This document provides analysis of logo detection test results across different matching methods and configurations.


Test Run: CLIP Defaults with All Matching Methods

Date: 2025-12-31 Embedding Model: openai/clip-vit-large-patch14 (default)

Test Configuration

Parameter Value
Reference logos 20
Refs per logo 10
Total reference embeddings 189
Positive samples per logo 20
Negative samples per logo 100
Test images processed ~2,350
Similarity threshold 0.70
DETR threshold 0.50
Margin 0.05
Min matching refs 3
Random seed 42

Results Summary

Method TP FP FN Precision Recall F1
Simple 751 58,221 9 1.3% 203.5%* 2.5%
Margin 60 26 310 69.8% 16.3% 26.4%
Multi-ref (mean) 233 217 170 51.8% 63.1% 56.9%
Multi-ref (max) 278 259 136 51.8% 75.3% 61.4%

*Recall >100% indicates multiple true positive detections per expected logo (multiple detected regions matching the same logo).

Analysis by Method

Simple Matching

The simple method returns ALL logos above the similarity threshold without any rejection logic.
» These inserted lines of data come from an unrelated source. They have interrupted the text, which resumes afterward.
/-- The lane's PENDING bank is confirmed, and its CONFIRMED bank becomes VALID (R523, R525). -/
def State.confirmBank (s : State) (l : Lane) : State :=
  match s.bankIn l 2 with
  | none => s
  | some b =>
    let s1 := match s.bankIn l 3 with
      | some c => s.setBank l c { s.bank l c with state := 1 }
      | none => s
    s1.setBank l b { s1.bank l b with state := 3 }

/-- What a fallback marks (R526): the first lane's new bank FAILED, the second lane's erased, UPDATE_PENDING cleared, and the siphon over. -/
def State.fallbackBanks (s : State) : State :=
  let l := s.upd.first
  let s1 := s.pendingTo l 4
  let s2 := match s1.bankIn l.other 2 with
    | some b => s1.bankErase l.other b
    | none => s1
  let s3 : State := { s2 with updatePending := false, upd := { s2.upd with windowEnd := none, judged := none } }
  s3.setSiphon sipIdle

/-- A fallback begins: event 588 with its cause (R526). -/
def State.fallbackEvent (s : State) (cause : Nat) : State :=
  (({ s with updatePending := false, upd := { s.upd with windowEnd := none } } : State).event 588 0 true (cause * 0x1000000 + s.upd.version)).setSiphon
    sipFallback

/-! ### The failure of a lane (R417–R424) -/

/-- Failures of a lane within the last hour. -/
def State.failHour (s : State) (l : Lane) : List Nat := (s.laneHg l).failures.filter (fun t => s.now < t + 3600000000000)

/-- An exercise ends (R430): 1 PASS, 2 FAIL, 3 ABORTED; `lane` the lane that failed. -/
def State.exerciseEnd (s : State) (result : Nat) (lane : Option Lane) : State :=
  match s.hg.exercise with
  | none => s
  | some _ =>
    let s1 : State := State.sysPage { s with hg := { s.hg with exercise := none, exercises := s.hg.exercises ++ [(result, s.uptime)], exerPassAt := if result = 1 then some s.now else s.hg.exerPassAt } }
    let s2 := (s1.fset 0 HG_EXER_LAST_RESULT result).event 582 0 (result != 1) (result * 0x1000000 + (match lane with
      | some l => l.num
      | none => 0xFF) * 0x10000)
    if result = 1 then s2.fset 0 HG_EXER_AGE_HOURS 0 else s2

/-- A lane that leaves STARTING for a failure other than its self-test's keeps its report (R462): its registers after the reset are as before. -/
def State.keepReport (s t : State) (l : Lane) (cause : Nat) : State :=
  if s.lstate l = .starting ∧ cause ≠ 0xB then
    [0x1C0018, 0x1C001C, 0x1C8020, 0x1C8024].foldl (fun t a => t.wr (laneKey l a) (s.rd (laneKey l a))) t
  else t

/-- The registers and states of a failed lane (R407, R412, R421): FAILED, or RETIRED at the third failure within the hour. -/
def State.markFailed (s : State) (l : Lane) (cause : Nat) : State :=
  let counted := cause != 6
  let fs := if counted then s.failHour l ++ [s.now] else s.failHour l
  let retired := counted && decide (3 ≤ fs.length)
  let s0 : State := State.sysPage { s with hg := { s.hg with failLog := s.hg.failLog ++ [(l, cause, s.uptime)] } }
  let s1 := s.keepReport ((s0.fset (4 * l.num) HG_LANE_A_LAST_FAIL cause).laneAssert l (if counted then 4 else 5)) l cause
  let s2 := (s1.setLaneHg l { s1.laneHg l with state := .failed, failures := fs, lockstep := (s.laneHg l).lockstep || cause == 3 }).rstNote
    (if counted then 4 else 5) (2 ^ l.dom.bit) 0
  let s3 := s2.event 580 0 true (l.num * 0x1000000 + 0x600000 + cause * 0x10000)
  if retired then (s3.setLstate l .retired).event 580 0 true (l.num * 0x1000000 + 0x700000 + cause * 0x10000) else s3

/-- The instant of the tick whose release the lane does not make (R422). -/
def State.gapFrom (s : State) (l : Lane) : Nat :=
  let c := s.cyc l
  match c.phase with
  | .computing | .done | .committing => c.tickAt
  | .stopped => s.now
  | _ => match s.nextCycle l with
    | some (_, t) => t
    | none => s.tickAt + s.periodNs

/-- A lane that runs or can take over. -/
def State.laneLeft (s : State) (l : Lane) : Bool :=
  match s.lstate l with
  | .active | .standby | .syncing | .wideRun | .serviceTest => true
  | _ => false

/-- Is the module in SINGLE? -/
def State.single (s : State) : Bool :=
  match s.hg.hg with
  | .single0 | .single1 => true
  | _ => false

/-- What the failure of a lane that was in state `was` means for the module (R421, R424, R430, R435, R437). -/
def State.failRole (s : State) (l : Lane) (was : LState) (cause gap : Nat) : State :=
  let p := l.other
  match s.mode with
  | .paired =>
    if s.single then s.noLane
    else if was = .active then
      match s.lstate p with
      | .standby | .syncing => { s with hg := { s.hg with takeover := some ⟨l, cause, gap⟩, handover := none } }
      | .serviceTest =>
        let s1 := (s.exerciseEnd 3 (some l)).setLaneHg p { s.laneHg p with state := .starting, testPassed := true }
        { s1 with hg := { s1.hg with takeover := some ⟨l, cause, gap⟩ } }
      | _ => s.noLane
    else
      let s1 := s.exerciseEnd (if cause = 0xB then 2 else 3) (some l)
      let s2 : State := { s1 with hg := { s1.hg with handover := none, copyStale := true } }
      if s2.lstate p = .active then s2 else if s2.hg.takeover.isSome then s2.noLane else s2
  | .wide =>
    if s.single then s.noLane
    else if s.lstate p = .wideRun then
      (if was = .wideRun then { s with hg := { s.hg with takeover := some ⟨l, cause, gap⟩ } } else s)
    else s.noLane
  | .service => if s.laneLeft p || s.lstate p = .starting then s else s.noLane
  | .boot => match s.lstate p with
    | .failed | .retired => s.noLane
    | _ => s
  | _ => s

/-- The headgate decides that a lane has failed (R417, R418, R421, R437). In HOLD for a disagreement or a silent copy the decision waits; two causes
of one instant make one failure with the lower code (R423). -/
def State.laneFail (s : State) (l : Lane) (cause : Nat) : State :=
  let was := s.lstate l
  match was with
  | .reset | .retired => s
  | .failed =>
    if (s.laneHg l).failures.getLast? = some s.now ∧ cause < s.fget (4 * l.num) HG_LANE_A_LAST_FAIL then
      let s1 := s.fset (4 * l.num) HG_LANE_A_LAST_FAIL cause
      (match s1.hg.takeover with
      | some t => if t.lane = l then { s1 with hg := { s1.hg with takeover := some { t with cause := cause } } } else s1
      | none => s1)
    else s
  | _ =>
    if s.mode = .hold ∧ s.hg.holdCause ≠ 3 then s.setLaneHg l { s.laneHg l with decided := true }
    else
      let gap := s.gapFrom l
      let mine := (s.sessions.filter (fun x => s.answering x.gallery == some l)).map Session.id
      let s1 := s.markFailed l cause
      let s2 : State := if s1.mode = .wide then { s1 with sessions := s1.sessions.filter (fun x => !mine.contains x.id), flights := s1.flights.filter (fun f => !mine.contains f.session) } |>.xferKeep else s1
      let s3 := s2.failRole l was cause gap
      let sip := s3.upd.siphon
      if l = s3.upd.first ∧ (sip = sipFirst ∨ sip = sipPending) then (s3.fallbackEvent 2).fallbackBanks else s3

/-! ### SAFE (R463–R466) -/

/-- A lane qualifies as the SAFE responder (R465). -/
def State.qualifies (s : State) (l : Lane) : Bool :=
  match (s.laneHg l).parts with
  | some p => p.testBit 7 && p.testBit 6 && !(s.laneHg l).lockstep
  | none => false

/-- The computing parts of a lane are held in reset: LOOP, CYC, LUM, RED and the cells (R464). -/
def State.computeClear (s : State) (l : Lane) : State :=
  let s1 := (s.laneStop l).regClear (fun k =>
    let a := k % 0x100000000
    k / 0x100000000 == l.num && 0x180000 ≤ a && a < 0x1C8000 && !isMapReg a)
  let s2 := s1.memClear (fun k => decide (laneKey l 0x1000000 ≤ k ∧ k < laneKey l 0x3000000))
  s2.setLane l .reset

/-- The module enters SAFE with a cause (R464, R465). -/
def State.enterSafe (s : State) (cause : Nat) : State :=
  if s.mode = .safe then s
  else
    let before := s.answering 0
    let first := before.getD .a
    let resp := if s.qualifies first then some first else if s.qualifies first.other then some first.other else none
    let s1 := s.exerciseEnd 3 none
    let s2 := [Lane.a, Lane.b].foldl (fun s l =>
      if resp = some l then (s.computeClear l).setInReset l.dom.bit false
      else ((s.laneStop l).laneClear l).setInReset l.dom.bit true) s1
    let kept := match resp with
      | none => []
      | some r =>
        let own := s.sessions.filter (fun x => s.answering x.gallery == some r)
        if s.mode = .wide ∨ before = some r then own else match (s.lane r).copy with
          | some c => c.sessions.map Session.taken
          | none => own
    let h := { s2.hg with a := { s2.hg.a with state := .reset }, b := { s2.hg.b with state := .reset }, takeover := none, handover := none, exercise := none, holdCause := 0, heldMode := s.mode, enterService := false, leaveService := false, choice := none, rebalance := false }
    let s3 : State := { s2 with acts := s2.acts.filter (fun a => a.kind != actWrite), relActs := [], hidden := [], responder := resp, sessions := kept, hg := h }
    let s4 := ((s3.fset 0 HG_SAFE_CAUSE cause).fsetB 0 HG_SAFE_RESPONDER_VALID resp.isSome).fset 0 HG_SAFE_RESPONDER ((resp.map Lane.num).getD 0)
    let s5 := (((s4.finc 0 HG_RST_CNT_B_LANE_A).finc 0 HG_RST_CNT_B_LANE_B).rstNote 7 0xC0 0).enterMode .safe
    let s6 := s5.event 8 0 true (cause * 0x1000000 + (if resp.isSome then 0x100 else 0) + (resp.map Lane.num).getD 0)
    let s7 := match resp with
      | some r =>
        let s7 := s6.timeoutAll r
        (match (s7.bank r (s7.bootBank r)).image with
        | some f => (s7.loadSwitch f).loadMeter f
        | none => s7)
      | none => { s6 with flights := [], dying := [] }
    ((s7.forPorts (fun s p => s.portSafe p)).aioSafe).canSafe
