-- ==== Sys2Proof/Machine/ProgOps.lean ====
section
/-! DEFINITION. The execution of control programs: a cell's accesses to its memories and to the process image, one step of a partition, and the
tasks due in a cycle (R267–R276, R288, R290, R292–R296). -/

namespace Sys2Proof.Machine
open Sys2Proof

/-! ### What a partition runs with -/

/-- What is fixed for one execution of a partition (R275, R276): its lane, task and place, the cycle's number and tick, CYC_FIRST, CYC_LATE and
CYC_START. -/
structure ProgCtx where
  lane : Lane
  dt : TaskDesc
  dp : PartDesc
  at_ : PartAt
  n : Nat
  time : Nat
  first : Bool
  late : Bool
  kind : Nat

/-- Why a partition runs no further for now: a barrier, its end, or a trap (R269, R305). -/
inductive Halt | going | barrier | done | trap
deriving DecidableEq, Repr

/-- An execution under way: the next step, the stack, and the loops entered with their bound and count (R273). -/
structure Run where
  pc : Nat
  stack : List Val
  loops : List (Nat × Nat)
  halt : Halt

/-- A partition about to run. -/
def Run.start : Run := ⟨0, [], [], .going⟩

/-- The run goes on at the next step with stack `st`: a stack of more than 3 KiB overflows (R267, R305). -/
def Run.next (r : Run) (st : List Val) : Run :=
  if (st.map Val.room).sum ≤ 3072 then { r with pc := r.pc + 1, stack := st } else { r with halt := .trap }

/-- The run goes on at step `dest`. -/
def Run.jump (r : Run) (dest : Nat) (st : List Val) : Run := { r with pc := dest, stack := st }

/-- The cell stops with a trap. -/
def Run.trapped (r : Run) : Run := { r with halt := .trap }

/-! ### Accesses (R267–R269) -/

/-- The part of a cluster's shared memory at `o` that a partition may read, or write (R268): the input image ring, its own staging entries, its own
mailboxes and the write banks of those it sends to, and its task's shared data. -/
def State.sharedOk (s : State) (x : ProgCtx) (write : Bool) (o n : Nat) : Bool :=
  let ring := !write && decide (o + n ≤ 0x40000)
  let entry := (o - 0x40000) / 8
  let own := write && decide (0x40000 ≤ o ∧ o + n ≤ 0x50000 ∧ o + n ≤ 0x40000 + 8 * entry + 8) && (s.point entry).task == x.dt.task.val &&
    (s.point entry).writer == some x.at_.home
  let box := 0x50000 + x.at_.cell % 16 * 0x1000
  let mine := !write && decide (box ≤ o ∧ o + n ≤ box + 0x1000)
  let sends := write && (match s.image with
    | none => false
    | some i => i.boxes.any (fun d => d.sender == x.dt.task && (match s.boxCell x.lane d with
        | some c =>
          let k := bankKey c d.box.val (s.writeBank c d.box.val) - sharedKey (c / 16)
          c / 16 == x.at_.host / 16 && decide (k ≤ o ∧ o + n ≤ k + 0x80)
        | none => false)))
  let data := decide (0x61000 + x.dt.sharedBase ≤ o ∧ o + n ≤ 0x61000 + x.dt.sharedBase + x.dt.sharedSize ∧ o + n ≤ 0x100000)
  ring || own || mine || sends || data

/-- Where `n` bytes at a place lie, `k` bytes on: nothing where the access is a protection trap (R269). -/
def State.placeKey (s : State) (x : ProgCtx) (p : Place) (k n : Nat) (write : Bool) : Option Nat :=
  let local_ (a : Nat) : Option Nat :=
    if s.codeEnd x.at_.host ≤ a ∧ a + n ≤ 0x1F000 then some (localKey (s.runsOn x.at_.host) + a) else none
  let shared (o : Nat) : Option Nat := if s.sharedOk x write o n then some (sharedKey (x.at_.host / 16) + o) else none
  match p with
  | .data o => local_ (x.at_.base + o.toNat + k)
  | .task o => shared (0x61000 + x.dt.sharedBase + o.toNat + k)
  | .shared o => shared (o.toNat + k)
  | .point _ => none

/-- What memory holds for a type. -/
def State.memVal (s : State) (k : Nat) : ElemTy → Val
  | .num t => .num (tyFromMem t.toNat (s.mnat k (elemBytes (.num t))))
  | .str m => .str (s.mbytes (k + 1) (min (s.mget k).toNat m.toNat))

/-- The bytes of a value of a type; a string is cut at its declared length. -/
def valBytes : ElemTy → Val → Option (List Byte)
  | .num t, .num v => some (leBytes (elemBytes (.num t)) v)
  | .str m, .str cs => some (BitVec.ofNat 8 (min cs.length m.toNat) :: cs.take m.toNat)
  | _, _ => none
This serves as a baseline to understand the raw discriminative power of CLIP embeddings.

Observations:

  • 58,221 false positives vs 751 true positives (~78:1 ratio)
  • At threshold 0.70, CLIP embeddings are not discriminative enough to distinguish between different logos
  • The extremely high false positive count indicates that unrelated logo regions frequently produce similarity scores above 0.70
  • This method is unsuitable for production use but valuable for understanding the embedding space

Margin-Based Matching

The margin method requires the best match to exceed the second-best by a minimum margin (0.05), rejecting ambiguous matches.

Observations:

  • Highest precision (69.8%) but very low recall (16.3%)
  • Only 60 true positives out of 369 expected
  • The margin requirement is too strict when using multiple references per logo
  • With 10 refs per logo, references from the SAME logo compete with each other
    • Example: If Logo A has refs scoring 0.85 and 0.84, the margin is only 0.01, causing rejection
  • This explains why margin matching produces fewer matches than multi-ref methods

Multi-Ref Matching (Mean Similarity)

Uses the average similarity across all reference images for each logo.

Observations:

  • Balanced precision (51.8%) and recall (63.1%)
  • F1 score of 56.9%
  • False positive ratio approximately 1:1 with true positives (217 FP vs 233 TP)
  • Mean aggregation penalizes logos where some references don't match well
  • More conservative than max aggregation

Multi-Ref Matching (Max Similarity)

Uses the highest similarity score from any single reference image.

Observations:

  • Best F1 score (61.4%) and recall (75.3%)
  • Same precision as mean method (51.8%)
  • 278 true positives vs 259 false positives (still approximately 1:1)
  • Max aggregation is more lenient, improving recall at no precision cost
  • Better suited when reference images capture different logo variants

Key Findings

1. CLIP Embedding Similarity Distribution

The simple matching results reveal a fundamental issue: at threshold 0.70, the CLIP embedding space does not provide sufficient separation between different logos. The 78:1 false positive to true positive ratio indicates that:

  • Many unrelated images produce high cosine similarity scores
  • The threshold would need to be significantly higher (0.85+) to reduce false positives
  • Even then, recall would likely suffer

2. Margin Method Limitation with Multiple References

The margin-based matching method was designed assuming one reference per logo. When using multiple references (10 per logo in this test), references from the same logo compete against each other in the margin calculation. This causes legitimate matches to be rejected when two references from the same logo have similar scores.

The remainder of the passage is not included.